Carmo Sousa Lara
[Secção conversas soltas, com a devida licença para publicar, alterando nomes]
- O P. Paulo fala tanto de corpo. Tem noção de dissociação?
- Sim, sim. Quando se estuda sobre trauma e corpo, umas das defesas mais ou menos inconscientes é a dissociação. A pessoa separa-se de si mesma. Há desde dissociações simples quando, por exemplo, nos abstraímos na sala de aula e a mente voa para outro lugar.
- Pois, quando os alunos se distraem. Tenho tanto de os chamar à terra.
- Neste caso, a distracção é um modo de dissociação. Depois há os casos mais extremos, em que a pessoa nem se consegue conhecer emocionalmente, como se a mente estivesse de um lado e a dimensão corpo de outro.
- Ou a mente ser de um género, tipo masculino, e o corpo do outro, tipo feminino, por exemplo?
- Transexualidade, é o que me está a perguntar?
- O que acha disso?
- A complexidade da sexualidade tem de ser falada com muita delicadeza. Antes de mais, estamos a falar de pessoas.
- E pessoas com 55 anos de muito sofrimento.
- Como o Mário?
[Emociona-se]
- O P. Paulo chamou-me de Mário?
- Não foi como disse que gostaria de ser chamado?
- Chamado? Usou mesmo o género masculino?
- Mário, se foi como me disse que queria ser chamado, não vou chamar de Maria.
[Muito emocionado]
- Está-me a dizer que não vou para o inferno? Foi o que me disseram há 30 anos quando me atrevi a falar disto com tanto medo pela primeira vez a um padre.

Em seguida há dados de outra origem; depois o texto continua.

/-- R159, the spec's own inference from R154, R157 and R158: after one C_START, C_XOR commands of any lengths give,
concatenated, the staged bytes XOR the keystream of the message-level reference R155, from the stored counter. -/
def Obligations.StreamCorrespondence : Prop :=
  ∀ (s : State) (cs : List Chunk), s.cvalid = true → s.errcode = .none → (∀ c ∈ cs, c.len ≤ 64) → ∃ t,
    exec .cStart s = .next t ∧
    xorStream cs t =
      some (List.zipWith (fun d k => d ^^^ k) (cs.map Chunk.bytes).flatten
        (xks s.craw s.ckey s.cnonce s.cctr0 (cs.map Chunk.len).sum))

/-- R160, the spec's own inference from R157 and R159: a second request on the same object, fed the output of the
first, gives the first one's input back ("encrypt(encrypt(m)) == m"), for a request of up to 64 bytes. -/
def Obligations.SecondRequestDecrypts : Prop :=
  ∀ (s : State) (len : Nat), s.cvalid = true → len ≤ 64 → ∃ t u,
    execAll [.cStart, .cXor len false] s = .next t ∧
    execAll [.cStart, .cXor len false] { t with din := t.dout } = .next u ∧
    bytesFrom u.dout 0 len = bytesFrom s.din 0 len

/-! ## Field arithmetic -/

/-- R181: FADD gives the sum modulo 2^130 - 5, whatever the operands, reduced or not. -/
def Obligations.FaddIsTheSumModP : Prop :=
  ∀ s : State, ∃ t,
    exec .fadd s = .next t ∧ t.fr.toNat = (s.fa.toNat + s.fb.toNat) % (2 ^ 130 - 5) ∧
    t = { s with fr := t.fr, busy := false, done := true }

/-- R182: FMUL gives the full product modulo 2^130 - 5, whatever the operands, reduced or not. -/
def Obligations.FmulIsTheProductModP : Prop :=
  ∀ s : State, ∃ t,
    exec .fmul s = .next t ∧ t.fr.toNat = (s.fa.toNat * s.fb.toNat) % (2 ^ 130 - 5) ∧
    t = { s with fr := t.fr, busy := false, done := true }

/-! ## The authenticator -/

/-- R196, R197, R200: P_INIT with klen = 32 takes the clamped first half of `PKEYIN` as the multiplier, in either
variant, and the second half as the pad; with any other klen it leaves no object and reports `E_SIZE`. -/
def Obligations.PInitClampsTheMultiplier : Prop :=
  ∀ s : State,
    (∃ t, exec (.pInit 32) s = .next t ∧
      t.r = (match s.variant with
        | .rfc8439 => keyHalf s.pkeyin 0 &&& 0x0FFFFFFC0FFFFFFC0FFFFFFC0FFFFFFF#128
        | .docLiteral =>
          (keyHalf s.pkeyin 0 &&& 0x0FFFFFFF0FFFFFFF0FFFFFFF0FFFFFFF#128) |||
            0x04000000040000000400000004000000#128) ∧
      t.pad = keyHalf s.pkeyin 4 ∧
      t = { s with
        r := t.r, pad := t.pad, h := 0, avalid := true, pphase := .idle, tvalid := false, eq := false,
        busy := false, done := true }) ∧
    (∀ klen, klen ≠ 32 →
      exec (.pInit klen) s =
        .next { s with
          avalid := false, pphase := .idle, tvalid := false, eq := false,
          busy := false, done := true, err := true, errcode := .size })

/-- R201: P_START on an object begins a computation in every phase. -/
def Obligations.PStartBeginsAComputation : Prop :=
  ∀ s : State, s.avalid = true →
    exec .pStart s =
      .next { s with h := 0, pphase := .active, tvalid := false, eq := false, busy := false, done := true }

/-- R198, R202, R203: P_BLOCK of 1 to 16 bytes in phase `ACTIVE` folds the block's encoded value into the accumulator,
exact before reduction, and moves to `TAILED` when the block is short; `DIN` bytes from len on do not matter. -/
def Obligations.PBlockFoldsOneBlock : Prop :=
  ∀ (s : State) (len : Nat), 1 ≤ len → len ≤ 16 → s.avalid = true → s.pphase = .active → ∃ t,
    exec (.pBlock len) s = .next t ∧
    t.h.toNat =
      ((s.h.toNat + encodedBlock s.variant (frontValue s.din) len) * s.r.toNat) % (2 ^ 130 - 5) ∧
    t.pphase = (if len < 16 then .tailed else .active) ∧
    t = { s with h := t.h, pphase := t.pphase, busy := false, done := true }

/-- R204, R205: P_FINAL in phase `ACTIVE` or `TAILED` adds the pad modulo 2^128, in DOC_LITERAL after folding 2^127
when no short block was folded. -/
def Obligations.PFinalAddsThePad : Prop :=
  ∀ s : State, s.avalid = true → s.pphase = .active ∨ s.pphase = .tailed → ∃ t,
    exec .pFinal s = .next t ∧
    t.h.toNat =
      (if s.variant = .docLiteral ∧ s.pphase = .active
       then ((s.h.toNat + 2 ^ 127) * s.r.toNat) % (2 ^ 130 - 5) else s.h.toNat) ∧
    t.tag.toNat = (t.h.toNat + s.pad.toNat) % 2 ^ 128 ∧
    t = { s with
      h := t.h, tag := t.tag, tvalid := true, pphase := .done, busy := false, done := true }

- Quem sou eu para determinar idas para o inferno? Eu quero direccionar para o céu. E inferno, pelo que vejo, tem vivido a vida toda.
- Tem sido: os gozos, as piadas, as bocas. Isto de viver em meios pequenos é terrível. - Chegaram-me a dizer que tinham nojo de mim, pela aberração que era.
- Deus nunca vê aberrações, vê pessoas.
- Posso pedir-lhe um abraço?
- Podem ser dois: o que me pede e outro como perdão, em nome de quem o destratou em Igreja?
- Muito obrigado!
[E a conversa continuou, em caminho de fazer encontro com Deus desde a pessoa que é.]